Reference: Commands, APIs, and Module Documentation
Command-Line Interface (CLI)
Data Preparation
python src/tx/prepare.py --config dockerconfig/text_autoencoder_prepare_data.yml
Arguments:
--config YAML configuration file
--data-dir Override {ROOT_DATA_DIR} in config
--verbose Print detailed logs
Output files:
prepared_data/
├── train.txt # Training messages
├── val.txt # Validation messages
└── vocab.pkl # Word ID mapping
Text Autoencoder Training
python src/tx/train.py --config dockerconfig/text_autoencoder_train.yml
Arguments:
--config YAML configuration file
--data-dir Override {ROOT_DATA_DIR}
--epochs Override epochs in config
--batch-size Override batch size
--gpu Force GPU usage
--verbose Debug output
Output files:
text_autoencoder_model/
├── encoder.h5 # Trained encoder (for encoding)
├── decoder.h5 # Decoder (for inspection)
├── training_log.txt
└── metadata.json # Parameters used
Dataset Encoding
python src/tx/encode.py --config dockerconfig/text_autoencoder_dataset_encoder.yml
Arguments:
--config YAML configuration file
--data-dir Override {ROOT_DATA_DIR}
--batch-size Encoding batch size
--verbose Debug output
Output files:
encoded_dataset/
├── train_encoded.pkl # Training vectors (numpy array)

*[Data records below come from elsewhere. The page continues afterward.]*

@[simp] theorem Regs.noteReceive_sqGood (t : Time) (r : Regs) :
    (r.noteReceive t).sqGood = r.sqGood := rfl
@[simp] theorem Regs.noteReceive_sqWeak (t : Time) (r : Regs) :
    (r.noteReceive t).sqWeak = r.sqWeak := rfl
@[simp] theorem Regs.noteReceive_sqWinStart (t : Time) (r : Regs) :
    (r.noteReceive t).sqWinStart = r.sqWinStart := rfl
@[simp] theorem Regs.noteReceive_sqRating (t : Time) (r : Regs) :
    (r.noteReceive t).sqRating = r.sqRating := rfl
@[simp] theorem Regs.noteReceive_sqGoodMajority (t : Time) (r : Regs) :
    (r.noteReceive t).sqGoodMajority = r.sqGoodMajority := rfl
@[simp] theorem Regs.noteReceive_lsPhase (t : Time) (r : Regs) :
    (r.noteReceive t).lsPhase = r.lsPhase := rfl
@[simp] theorem Regs.noteReceive_lsLastTxTime (t : Time) (r : Regs) :
    (r.noteReceive t).lsLastTxTime = r.lsLastTxTime := rfl
@[simp] theorem Regs.noteReceive_lsLastRxTime (t : Time) (r : Regs) :
    (r.noteReceive t).lsLastRxTime = t := rfl
@[simp] theorem Regs.noteReceive_lsLastLatency (t : Time) (r : Regs) :
    (r.noteReceive t).lsLastLatency = r.lsLastLatency := rfl
@[simp] theorem Regs.noteReceive_lsLastStatusTime (t : Time) (r : Regs) :
    (r.noteReceive t).lsLastStatusTime = r.lsLastStatusTime := rfl
@[simp] theorem Regs.noteReceive_lsReqDecision (t : Time) (r : Regs) :
    (r.noteReceive t).lsReqDecision = r.lsReqDecision := rfl
@[simp] theorem Regs.noteReceive_lsListenStart (t : Time) (r : Regs) :
    (r.noteReceive t).lsListenStart = r.lsListenStart := rfl
@[simp] theorem Regs.noteReceive_statGood (t : Time) (r : Regs) :
    (r.noteReceive t).statGood = r.statGood := rfl
@[simp] theorem Regs.noteReceive_statRating (t : Time) (r : Regs) :
    (r.noteReceive t).statRating = r.statRating := rfl
@[simp] theorem Regs.noteReceive_statBatt (t : Time) (r : Regs) :
    (r.noteReceive t).statBatt = r.statBatt := rfl

@[simp] theorem Regs.noteLatency_sqGood (t : Time) (r : Regs) :
    (r.noteLatency t).sqGood = r.sqGood := rfl
@[simp] theorem Regs.noteLatency_sqWeak (t : Time) (r : Regs) :
    (r.noteLatency t).sqWeak = r.sqWeak := rfl
@[simp] theorem Regs.noteLatency_sqWinStart (t : Time) (r : Regs) :
    (r.noteLatency t).sqWinStart = r.sqWinStart := rfl
@[simp] theorem Regs.noteLatency_sqRating (t : Time) (r : Regs) :
    (r.noteLatency t).sqRating = r.sqRating := rfl
@[simp] theorem Regs.noteLatency_sqGoodMajority (t : Time) (r : Regs) :
    (r.noteLatency t).sqGoodMajority = r.sqGoodMajority := rfl
@[simp] theorem Regs.noteLatency_lsPhase (t : Time) (r : Regs) :
    (r.noteLatency t).lsPhase = r.lsPhase := rfl
@[simp] theorem Regs.noteLatency_lsLastTxTime (t : Time) (r : Regs) :
    (r.noteLatency t).lsLastTxTime = r.lsLastTxTime := rfl
@[simp] theorem Regs.noteLatency_lsLastRxTime (t : Time) (r : Regs) :
    (r.noteLatency t).lsLastRxTime = r.lsLastRxTime := rfl
@[simp] theorem Regs.noteLatency_lsLastLatency (t : Time) (r : Regs) :
    (r.noteLatency t).lsLastLatency = t - r.lsLastTxTime := rfl
@[simp] theorem Regs.noteLatency_lsLastStatusTime (t : Time) (r : Regs) :
    (r.noteLatency t).lsLastStatusTime = r.lsLastStatusTime := rfl
@[simp] theorem Regs.noteLatency_lsReqDecision (t : Time) (r : Regs) :
    (r.noteLatency t).lsReqDecision = r.lsReqDecision := rfl
@[simp] theorem Regs.noteLatency_lsListenStart (t : Time) (r : Regs) :
    (r.noteLatency t).lsListenStart = r.lsListenStart := rfl
@[simp] theorem Regs.noteLatency_statGood (t : Time) (r : Regs) :
    (r.noteLatency t).statGood = r.statGood := rfl
@[simp] theorem Regs.noteLatency_statRating (t : Time) (r : Regs) :
    (r.noteLatency t).statRating = r.statRating := rfl
@[simp] theorem Regs.noteLatency_statBatt (t : Time) (r : Regs) :
    (r.noteLatency t).statBatt = r.statBatt := rfl
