-- ==== Sys2Proof/Tests/Slice0.lean ====
section
/-! SUPPORT. The model's own tests, with expected results from spec/95_test_vectors.md (the vector's name stands in each
comment), the smoke test of WellFormed, and for every statement with hypotheses a witness that meets them. -/

namespace Sys2Proof.Tests

open Sys2Proof Sys2Proof.Machine

/-! ## Helpers -/

/-- The next state of an outcome, if it is one. -/
def nextState (o : Host.Outcome State Fault Refusal) : Option State :=
  match o with
  | .next s => some s
  | .fault _ => none
  | .refused _ => none

/-- The registers after an outcome. -/
def regsAfter (o : Host.Outcome State Fault Refusal) : Option Regs := (nextState o).map (·.regs)

/-- The calls of an outcome that began with an empty trace. -/
def callsAfter (o : Host.Outcome State Fault Refusal) : Option (List Event) := (nextState o).map (·.world.trace)

/-- The outcome refuses because the operation is not enabled. -/
def isNotEnabled (o : Host.Outcome State Fault Refusal) : Bool :=
  match o with
  | .refused .notEnabled => true
  | .refused _ => false
  | .next _ => false
  | .fault _ => false

/-- An endpoint of this role with these registers and answers. -/
def endpointAt (role : Role) (r : Regs) (a : Answers) : State :=
  { State.resetWith (Params.default role) with
    regs := r
    world := { (State.resetWith (Params.default role)).world with
      radioListening := decide (role = .rx ∨ r.lsPhase = .listen), answers := a } }

def txAt (r : Regs) (a : Answers) : State := endpointAt .tx r a
def rxAt (r : Regs) (a : Answers) : State := endpointAt .rx r a

/-- The type values of R81. -/
def ty0 : FrameTypes := FrameTypes.default

/-- The channel values of the vectors. -/
def pri0 : Primary := ⟨1500, 1500, 1000, 1500, 2000⟩
def aux0 : Auxiliary := ⟨0, 255, 128⟩
/-- The calibration values of the vectors (S5). -/
def cal0 : CalVals := ⟨685, 1145, 1647, 1000, 1500, 2000⟩

def v1 : FrameBytes := #v[1, 1, 0xDC, 5, 0xDC, 5, 0xE8, 3, 0xDC, 5, 0xD0, 7, 0, 0xFF, 0x80, 0]
def v2 : FrameBytes := #v[1, 0, 0xDC, 5, 0xDC, 5, 0xE8, 3, 0xDC, 5, 0xD0, 7, 0, 0xFF, 0x80, 0]
def v8 : FrameBytes := #v[2, 1, 0x3E, 0xCD, 0xCC, 0xEC, 0x40, 0, 0, 0, 0, 0, 0, 0, 0, 0]
def v12 : FrameBytes := #v[3, 2, 0xAD, 2, 0x79, 4, 0x6F, 6, 0xE8, 3, 0xDC, 5, 0xD0, 7, 0, 0]
def v13 : FrameBytes := #v[4, 2, 0xAD, 2, 0x79, 4, 0x6F, 6, 0xE8, 3, 0xDC, 5, 0xD0, 7, 0, 0]
def v18 : FrameBytes := #v[1, 0xE1, 0xDC, 5, 0xDC, 5, 0xE8, 3, 0xDC, 5, 0xD0, 7, 0, 0xFF, 0x80, 0xAA]
def v19 : FrameBytes := #v[2, 0xFF, 0x3E, 0xCD, 0xCC, 0xEC, 0x40, 0x55, 0x55, 0x55, 0x55, 0x55, 0x55, 0x55, 0x55, 0x55]
def v20 : FrameBytes := #v[0xFF, 1, 0xDC, 5, 0xDC, 5, 0xE8, 3, 0xDC, 5, 0xD0, 7, 0, 0xFF, 0x80, 0]
/-- The frame of X2. -/
def x2 : FrameBytes := #v[1, 0x0A, 0x60, 9, 0xDC, 5, 0, 0, 0xDC, 5, 0xE7, 3, 0, 0xFF, 0x80, 0]
/-- The frame of X3. -/
def x3 : FrameBytes := #v[1, 0x17, 0xDC, 5, 0xDC, 5, 0xE8, 3, 0xDC, 5, 0xD0, 7, 0, 0xFF, 0x80, 0]
/-- The frame of X4. -/
def x4 : FrameBytes := #v[1, 0x1A, 0xDC, 5, 0xDC, 5, 0xE8, 3, 0xDC, 5, 0xD0, 7, 0, 0xFF, 0x80, 0]

/-- A transmitter as in T1, its clock answering `now`. -/
def txT1 (now : Time) : State :=
  txAt { Regs.reset with lsLastStatusTime := 1007 }
    { Answers.none with clock := [now], sendOk := [true], carrier := [true] }

/-- A transmitter whose window began at `start` with a status request sent, its clock answering `now`. -/
def txWindow (start now : Time) (received : List (Option FrameBytes)) : State :=
  txAt { Regs.reset with lsPhase := .listen, lsReqDecision := .status, lsListenStart := start, lsLastTxTime := start }
    { Answers.none with clock := [now], received := received, carrier := [true] }

/-- A receiver at reset as in X1 to X10, its clock answering 100. -/
def rxX (received : List (Option FrameBytes)) : State :=
  rxAt Regs.reset { Answers.none with
    clock := [100], received := received, carrier := [true], batt := [0x40ECCCCD], cal := [cal0], sendOk := [true] }

/-- A state whose radio holds a frame already. -/
def holding (B : FrameBytes) (s : State) : State := s.onWorld (World.hold B)

/-- A state whose radio is in this mode. -/
def radioMode (listening : Bool) (s : State) : State := s.onWorld fun w => { w with radioListening := listening }

/-- The eight actuator calls of X1. -/
def actX1 : List Event :=
  [.actSetPulseWidth 0 1500, .actSetPulseWidth 1 1500, .actSetPulseWidth 2 1000, .actSetPulseWidth 3 1500,
   .actSetPulseWidth 4 2000, .actSetPulseWidth 5 0, .actSetPulseWidth 6 255, .actSetPulseWidth 7 128]

/-! ## WellFormed -/

/-- The one check: an unassigned type is none of the assigned ones. -/
theorem test_wf_refuses_assigned_type : (Instr.frameUnassigned 4).wf ty0 = false := by decide
/-- Type values that are not pairwise distinct, a window of no samples, an empty clamp range, a rating past 8 bits. -/
theorem test_wf_refuses_parameters :
    ¬ FrameTypes.wf ⟨0, 1, 2, 3, 3⟩ ∧ ¬ Params.wf { Params.default .tx with tSamples := 0 } ∧
    ¬ Params.wf { Params.default .rx with actPriMin := 2001 } ∧ ¬ Params.wf { Params.default .rx with ratingHalf := 128 } ∧
    Params.wf { Params.default .rx with ratingHalf := 127 } := by decide
theorem test_wf_takes_first_unassigned_type : (Instr.frameUnassigned 5).wf ty0 = true := by decide

/-! ## Decoding, words written out from spec/30_encoding.md -/

/-- V21. -/
theorem test_decode_unknown : decodeBytes ty0 .frame [0, 1, 0xDC, 5, 0xDC, 5, 0xE8, 3, 0xDC, 5, 0xD0, 7, 0, 0xFF, 0x80, 0] =
    .ok .frameUnknown := by decide
/-- V20. -/
theorem test_decode_unassigned : decodeBytes ty0 .frame v20.toList = .ok (.frameUnassigned 255) := by decide
/-- V5. -/
theorem test_decode_control :
    decodeBytes ty0 .frame [1, 0x17, 0, 0, 1, 0, 0, 1, 0xFF, 0xFF, 0x34, 0x12, 1, 2, 3, 0] =
      .ok (.frameControl .calibSet 5 ⟨0, 1, 256, 65535, 4660⟩ ⟨1, 2, 3⟩) := by decide
/-- V18: reserved bits and padding are ignored. -/
theorem test_decode_control_reserved : decodeFrame ty0 v18 = .control .status 0 pri0 aux0 := by decide
/-- V11. -/
theorem test_decode_status :
    decodeBytes ty0 .frame [2, 0, 0x21, 1, 0, 0xC0, 0x7F, 0, 0, 0, 0, 0, 0, 0, 0, 0] =
      .ok (.frameStatus false 33 0x7FC00001) := by decide
/-- V19. -/
theorem test_decode_status_reserved : decodeFrame ty0 v19 = .status true 62 0x40ECCCCD := by decide
/-- V23. -/
theorem test_decode_calibGet :
    decodeBytes ty0 .frame [3, 9, 1, 0, 2, 0, 3, 0, 4, 0, 5, 0, 6, 0, 0xDE, 0xAD] =
      .ok (.frameCalibGet 9 ⟨1, 2, 3, 4, 5, 6⟩) := by decide
/-- V16. -/
theorem test_decode_calibSet :
    decodeBytes ty0 .frame [4, 0, 0x78, 0, 0xF4, 1, 0x84, 3, 0xD0, 7, 0xDC, 5, 0xE8, 3, 0, 0] =
      .ok (.frameCalibSet 0 ⟨120, 500, 900, 2000, 1500, 1000⟩) := by decide
/-- R86, R88: request in bits 1:0, selector in bits 4:2, bits 7:5 ignored. -/
theorem test_decode_requests :
    decodeBytes ty0 .ctrlFlags [0b00010100] = .ok (.reqNone 5) ∧ decodeBytes ty0 .ctrlFlags [0b00000001] = .ok (.reqStatus 0) ∧
    decodeBytes ty0 .ctrlFlags [0b00011110] = .ok (.reqCalibGet 7) ∧
    decodeBytes ty0 .ctrlFlags [0b11100111] = .ok (.reqCalibSet 1) := by decide
/-- R98: the request lines. -/
theorem test_decode_opreq :
    decode ty0 (.opreq 0b0001 { OperandInputs.zero with cd := true }) = .ok (.probe true) ∧
    decode ty0 (.opreq 0b0010 { OperandInputs.zero with now := 500 }) = .ok (.tick 500) ∧
    decode ty0 (.opreq 0b0100 { OperandInputs.zero with pri := pri0, aux := aux0, calKind := .set, calSel := 5 }) =
      .ok (.txcycle pri0 aux0 .set 5) ∧
    decode ty0 (.opreq 0b1000 OperandInputs.zero) = .ok .rxpoll ∧
    decode ty0 (.opreq 0b0000 OperandInputs.zero) = .ok .listenstep := by decide
/-- Q3. -/
theorem test_decode_several_lines : decodeBytes ty0 .opreq [0b0011] = .error (.severalLines 0b0011) := by decide
/-- The RESET line, and the rows without an encoding. -/
theorem test_decode_others :
    decode ty0 .resetLine = .ok .reset ∧ decode ty0 (.evalEncode .unknown) = .ok (.codecEncode .unknown) ∧
    decode ty0 (.evalDecode v8) = .ok (.codecDecode v8) ∧
    decode ty0 (.pseudoCycle { OperandInputs.zero with pri := pri0, aux := aux0, calKind := .get, calSel := 2 }) =
      .ok (.cycle pri0 aux0 .get 2) := by decide
/-- A frame of 15 bytes is none (R60). -/
theorem test_decode_wrong_length :
    decodeBytes ty0 .frame (v1.toList.take 15) = .error (.wrongLength 15) := by decide
/-- Table words: V8 as a number, the byte `CTRL_FLAGS` 0x1E, and the request lines. -/
theorem test_decode_table_words :
    decodeTableWord 128 0x40ECCCCD3E0102 = some (.frameStatus true 62 0x40ECCCCD) ∧
    decodeTableWord 8 0x1E = some (.reqCalibGet 7) ∧ decodeTableWord 4 2 = some (.tick 0) ∧
    decodeTableWord 8 8 = some .rxpoll := by decide
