-- ==== Sys2Proof/WellFormed.lean ====
section
/-! DEFINITION. Which field values each instruction accepts: the checks of 04 R94 that a word alone decides, in the
order of its detail codes, from the operand tables of chapters 06 to 10. -/

namespace Sys2Proof

/-- The register classes of the operand tables (06 R136, 08 R187, 10 R247). `none` is a field the instruction does
not use, which must hold the code of s0 (04 R94 detail 2). -/
inductive Cls where
  | none | src | dst | sreg | sOrM | srcK | dstK | mreg | evenS | vr | kr | sc | qo | vrQo | vBind
  deriving DecidableEq, Repr

/-- Whether a class accepts a register (04 R94 detail 3). -/
def Cls.ok : Cls → Reg → Bool
  | .none, _ => true
  | .src, .s _ => true
  | .src, .m _ => true
  | .src, .q n => 4 ≤ n.toNat
  | .dst, .s _ => true
  | .dst, .m _ => true
  | .dst, .q n => n.toNat < 4
  | .sreg, .s _ => true
  | .sOrM, .s _ => true
  | .sOrM, .m _ => true
  | .srcK, .k _ => true
  | .srcK, .s _ => true
  | .srcK, .m _ => true
  | .srcK, .q n => 4 ≤ n.toNat
  | .dstK, .k _ => true
  | .dstK, .s _ => true
  | .dstK, .m _ => true
  | .dstK, .q n => n.toNat < 4
  | .mreg, .m _ => true
  | .evenS, .s n => n.toNat % 2 == 0
  | .vr, .v _ => true
  | .kr, .k _ => true
  | .sc, .s _ => true
  | .sc, .q n => n.toNat < 4
  | .qo, .q n => 4 ≤ n.toNat
  | .vrQo, .v _ => true
  | .vrQo, .q n => 4 ≤ n.toNat
  | .vBind, .v n => 24 ≤ n.toNat
  | _, _ => false

/-- The code of an unused register field (04 R91). -/
abbrev Reg.zero : Reg := .s 0

/-- An unused field names s0. -/
def Cls.unusedOk (c : Cls) (r : Reg) : Bool := c != .none || r == Reg.zero

def Reg.isS : Reg → Bool
  | .s _ => true
  | _ => false

def Reg.isMOrQ : Reg → Bool
  | .m _ => true
  | .q _ => true
  | _ => false

def Reg.isK : Reg → Bool
  | .k _ => true
  | _ => false

/-- The first failing detail among 2, 3 and 4 (04 R94). -/
def judge (d2 d3 d4 : Bool) : Option Nat :=
  if !d2 then some 2 else if !d3 then some 3 else if !d4 then some 4 else none

/-- The static part of 04 R100 and 06 R140. -/
def uniOk (has : Bool) (hd : Hd) (d : Reg) (regs : List Reg) : Bool :=
  !hd.u || (has && hd.pm == 0 && !hd.pn && d.isS && regs.all fun r => !r.isMOrQ)

/-- What of the scalar family's fields an instruction uses (06, "Fields not shown are zero"). -/
structure ScUse where
  d : Cls := .none
  a : Cls := .none
  b : Cls := .none
  c : Cls := .none
  immB : Bool := false
  imm : Bool := false
  ty : List Nat := [0]
  cond : Bool := false
  x : Bool := true
  uni : Bool := false

def allTy : List Nat := [0, 1, 2, 3, 4, 5, 6, 7]

/-- 06 R136, R138, R140. `u.x` says whether the instruction-specific bits hold an accepted value. -/
def ScF.judge (f : ScF) (u : ScUse) : Option Nat :=
  let d2 := u.x && u.d.unusedOk f.d && u.a.unusedOk f.a && u.b.unusedOk f.b && u.c.unusedOk f.c
    && (!f.ib || (u.immB && f.b == Reg.zero))
    && (!f.iz || f.ib || (u.imm && !u.immB && u.uni))
    && (f.ib || u.imm || f.imm == 0)
    && u.ty.contains f.ty.toNat
    && (if u.cond then f.cond.toNat ≤ 5 else f.cond == 0)
  let d3 := u.d.ok f.d && u.a.ok f.a && (f.ib || u.b.ok f.b) && u.c.ok f.c
  Sys2Proof.judge d2 d3 (uniOk u.uni f.hd f.d [f.d, f.a, f.b, f.c])

/-- `op.T d, a, b` or `op.T d, a, imm` (06 R142, R144). -/
def ScF.aluUse (f : ScF) : ScUse :=
  { d := .dst, a := .src, b := .src, immB := true, ty := allTy, x := f.x == 0, uni := true }

def ScF.unUse (f : ScF) (ty : List Nat) : ScUse :=
  { d := .dst, a := .src, ty := ty, x := f.x == 0, uni := true }

/-- The immediate of BFX and BFI (06 R149). -/
def ScF.bfImmOk (f : ScF) : Bool :=
  let pos := f.imm.toNat % 64
  let len := f.imm.toNat / 256 % 128
  !f.ib || (f.imm.toNat < 32768 && f.imm.toNat / 64 % 4 == 0 && 1 ≤ len && len ≤ 64 && pos + len ≤ 64)

/-- M in [41:38], N in [37:34], bit [32] zero (06 R150). -/
def ScF.zOk (f : ScF) : Bool :=
  let m := f.x.toNat / 64
  let n := f.x.toNat / 4 % 16
  2 ≤ m && m ≤ 10 && 2 ≤ n && n ≤ 10 && f.x.toNat % 2 == 0

/-- HI of MOV (06 R151). -/
def ScF.movHiOk (f : ScF) : Bool :=
  f.x == 0 || (f.x == 1 && (f.d.isK != f.a.isK))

├── val_encoded.pkl # Validation vectors
└── test_encoded.pkl # Test vectors
Anomaly Detector Training
python src/an/train.py --config dockerconfig/anomaly_detector_train.yml
Arguments:
--config YAML configuration file
--data-dir Override {ROOT_DATA_DIR}
--epochs Override epochs
--batch-size Override batch size
--gpu Use GPU
--verbose Debug output
Output files:
anomaly_trained_model/
├── detector.h5 # Trained LSTM anomaly detector
├── training_log.txt
└── metadata.json
Anomaly Evaluation
python src/an/eval.py --config dockerconfig/anomaly_detector_eval.yml
# Or with ground truth labels:
python src/an/analysis.py --config dockerconfig/anomaly_detector_eval_labeled.yml
Arguments:
--config YAML configuration file
--data-dir Override {ROOT_DATA_DIR}
--threshold Anomaly score threshold
--output-dir Save results here
--verbose Debug output
Output files (unlabeled):
eval_results/
├── anomaly_scores.pkl # All scores for test data
├── threshold.json # Recommended threshold
└── statistics.json # Mean, std, min, max scores
Output files (labeled):
eval_results/
├── anomaly_scores.pkl
├── roc_curve.png # ROC curve plot
├── precision_recall.png # Precision-recall curve
├── metrics.json # AUC, accuracy, F1, etc.
└── confusion_matrix.png
Live Monitoring
python src/live/main.py --config dockerconfig/live_monitoring_config.yml
Arguments:
--config YAML configuration file
--data-dir Override {ROOT_DATA_DIR}
--log-file Log file to monitor
--output-file Where to write alerts
--threshold Override anomaly threshold
--verbose Debug output
--daemonize Run in background
Python APIs
Configuration Loader
from src.config_loader import Config
# Load from file
config = Config.load_from_file(
"dockerconfig/train.yml",
root_data_dir="/path/to/data"
)
# Get values with defaults
epochs = config.get("epochs", default=10)
embedding_size = config.get("embedding_size", default=64)
# Get file paths (resolves placeholders)
output_dir = config.get_path("output_model_dir")
# Get nested config
training_config = config.get_section("training")
Text Encoding
from src.tx.train import TextEncoderHandle
from src.tx.encode import DatasetEncoder
# Load trained text encoder
encoder = TextEncoderHandle(model_path="/path/to/encoder.h5")
# Encode a message
vector = encoder.encode("BlockReport processing took 120ms")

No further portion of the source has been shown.